[Saved data entries]

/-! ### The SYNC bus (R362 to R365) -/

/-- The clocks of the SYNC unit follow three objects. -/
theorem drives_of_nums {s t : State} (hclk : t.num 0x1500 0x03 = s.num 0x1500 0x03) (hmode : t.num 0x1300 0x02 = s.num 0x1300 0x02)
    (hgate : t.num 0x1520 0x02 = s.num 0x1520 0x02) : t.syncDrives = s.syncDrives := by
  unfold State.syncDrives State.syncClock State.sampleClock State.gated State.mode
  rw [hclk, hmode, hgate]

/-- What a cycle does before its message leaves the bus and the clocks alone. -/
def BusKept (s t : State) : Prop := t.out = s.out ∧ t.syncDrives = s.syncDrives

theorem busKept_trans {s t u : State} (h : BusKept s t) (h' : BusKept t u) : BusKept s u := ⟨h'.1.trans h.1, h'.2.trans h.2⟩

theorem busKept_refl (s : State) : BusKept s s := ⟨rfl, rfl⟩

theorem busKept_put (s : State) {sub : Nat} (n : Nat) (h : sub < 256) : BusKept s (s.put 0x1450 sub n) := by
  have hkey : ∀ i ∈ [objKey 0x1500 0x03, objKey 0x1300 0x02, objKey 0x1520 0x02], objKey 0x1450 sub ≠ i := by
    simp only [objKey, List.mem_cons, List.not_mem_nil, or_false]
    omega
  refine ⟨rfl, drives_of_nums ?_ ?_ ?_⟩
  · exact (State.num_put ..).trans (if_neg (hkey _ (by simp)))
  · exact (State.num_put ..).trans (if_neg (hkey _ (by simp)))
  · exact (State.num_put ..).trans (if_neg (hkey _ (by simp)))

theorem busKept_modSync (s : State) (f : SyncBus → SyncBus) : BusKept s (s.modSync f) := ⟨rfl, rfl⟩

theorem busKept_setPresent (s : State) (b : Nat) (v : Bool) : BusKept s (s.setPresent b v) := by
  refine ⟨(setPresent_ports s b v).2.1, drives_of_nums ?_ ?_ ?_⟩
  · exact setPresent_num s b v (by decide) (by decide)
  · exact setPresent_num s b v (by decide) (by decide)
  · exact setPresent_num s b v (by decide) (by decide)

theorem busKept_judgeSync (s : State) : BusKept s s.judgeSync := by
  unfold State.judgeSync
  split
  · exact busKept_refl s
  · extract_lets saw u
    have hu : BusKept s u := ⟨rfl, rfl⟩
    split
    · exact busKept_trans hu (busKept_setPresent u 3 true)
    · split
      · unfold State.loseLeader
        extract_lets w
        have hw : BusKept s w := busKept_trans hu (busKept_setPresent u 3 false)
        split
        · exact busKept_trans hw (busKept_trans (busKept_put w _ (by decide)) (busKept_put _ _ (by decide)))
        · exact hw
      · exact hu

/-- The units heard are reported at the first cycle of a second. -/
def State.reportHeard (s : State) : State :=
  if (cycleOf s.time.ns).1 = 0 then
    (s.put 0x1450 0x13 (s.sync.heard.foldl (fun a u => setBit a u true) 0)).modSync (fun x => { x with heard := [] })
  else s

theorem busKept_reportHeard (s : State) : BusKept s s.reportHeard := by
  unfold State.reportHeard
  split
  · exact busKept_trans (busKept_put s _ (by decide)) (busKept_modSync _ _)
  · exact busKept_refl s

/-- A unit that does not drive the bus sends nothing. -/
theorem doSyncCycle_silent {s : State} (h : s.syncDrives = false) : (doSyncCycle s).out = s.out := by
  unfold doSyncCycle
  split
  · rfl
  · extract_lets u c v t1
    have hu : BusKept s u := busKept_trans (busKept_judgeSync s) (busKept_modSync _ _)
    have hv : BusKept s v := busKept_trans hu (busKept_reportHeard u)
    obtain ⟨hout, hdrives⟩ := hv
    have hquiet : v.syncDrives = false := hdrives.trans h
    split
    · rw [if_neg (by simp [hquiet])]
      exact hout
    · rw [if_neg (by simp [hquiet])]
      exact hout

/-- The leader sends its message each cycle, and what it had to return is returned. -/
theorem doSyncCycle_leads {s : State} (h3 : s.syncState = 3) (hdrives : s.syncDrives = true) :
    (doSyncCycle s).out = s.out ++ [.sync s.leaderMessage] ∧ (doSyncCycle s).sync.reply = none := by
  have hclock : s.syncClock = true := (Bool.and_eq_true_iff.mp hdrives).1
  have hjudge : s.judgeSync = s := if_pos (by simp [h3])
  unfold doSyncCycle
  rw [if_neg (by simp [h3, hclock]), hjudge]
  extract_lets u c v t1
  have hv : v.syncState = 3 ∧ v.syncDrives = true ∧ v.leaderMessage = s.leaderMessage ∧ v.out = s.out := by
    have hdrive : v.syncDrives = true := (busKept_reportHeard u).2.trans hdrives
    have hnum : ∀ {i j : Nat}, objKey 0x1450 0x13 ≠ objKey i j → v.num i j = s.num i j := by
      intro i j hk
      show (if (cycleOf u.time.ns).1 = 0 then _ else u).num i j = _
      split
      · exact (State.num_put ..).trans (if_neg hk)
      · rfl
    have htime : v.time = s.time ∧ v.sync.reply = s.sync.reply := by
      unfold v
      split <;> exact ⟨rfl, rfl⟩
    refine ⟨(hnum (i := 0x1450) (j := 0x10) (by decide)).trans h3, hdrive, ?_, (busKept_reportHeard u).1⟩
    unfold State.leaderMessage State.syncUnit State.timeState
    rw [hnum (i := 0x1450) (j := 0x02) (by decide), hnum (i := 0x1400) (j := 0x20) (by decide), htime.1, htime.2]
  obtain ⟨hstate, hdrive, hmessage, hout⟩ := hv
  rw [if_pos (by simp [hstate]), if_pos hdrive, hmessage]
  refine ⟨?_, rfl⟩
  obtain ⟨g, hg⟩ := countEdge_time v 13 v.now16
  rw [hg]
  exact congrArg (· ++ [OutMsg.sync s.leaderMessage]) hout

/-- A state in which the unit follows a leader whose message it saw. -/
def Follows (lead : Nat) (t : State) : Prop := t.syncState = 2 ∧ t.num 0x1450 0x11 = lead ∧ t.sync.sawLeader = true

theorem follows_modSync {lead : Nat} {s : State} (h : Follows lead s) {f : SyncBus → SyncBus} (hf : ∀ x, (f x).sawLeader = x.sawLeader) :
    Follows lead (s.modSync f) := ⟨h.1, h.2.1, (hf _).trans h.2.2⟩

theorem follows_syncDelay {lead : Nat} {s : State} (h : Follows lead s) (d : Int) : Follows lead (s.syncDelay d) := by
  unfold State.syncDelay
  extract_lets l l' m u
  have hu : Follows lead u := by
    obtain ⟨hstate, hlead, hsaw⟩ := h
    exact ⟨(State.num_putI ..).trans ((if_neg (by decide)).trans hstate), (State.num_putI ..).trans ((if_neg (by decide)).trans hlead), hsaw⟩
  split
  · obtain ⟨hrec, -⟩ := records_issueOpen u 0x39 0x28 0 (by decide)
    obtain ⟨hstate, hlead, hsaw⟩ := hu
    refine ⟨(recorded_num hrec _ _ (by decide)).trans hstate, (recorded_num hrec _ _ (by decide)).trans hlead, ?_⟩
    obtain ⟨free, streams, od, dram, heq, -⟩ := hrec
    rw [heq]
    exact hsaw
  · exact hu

Task description: Set every line down again exactly. Begin with the first line of the entries and finish with the line containing "clocks alone. -/".

Your response:
/-! ### The SYNC bus (R362 to R365) -/

/-- The clocks of the SYNC unit follow three objects. -/
theorem drives_of_nums {s t : State} (hclk : t.num 0x1500 0x03 = s.num 0x1500 0x03) (hmode : t.num 0x1300 0x02 = s.num 0x1300 0x02)
    (hgate : t.num 0x1520 0x02 = s.num 0x1520 0x02) : t.syncDrives = s.syncDrives := by
  unfold State.syncDrives State.syncClock State.sampleClock State.gated State.mode
  rw [hclk, hmode, hgate]

/-- What a cycle does before its message leaves the bus and the clocks alone. -/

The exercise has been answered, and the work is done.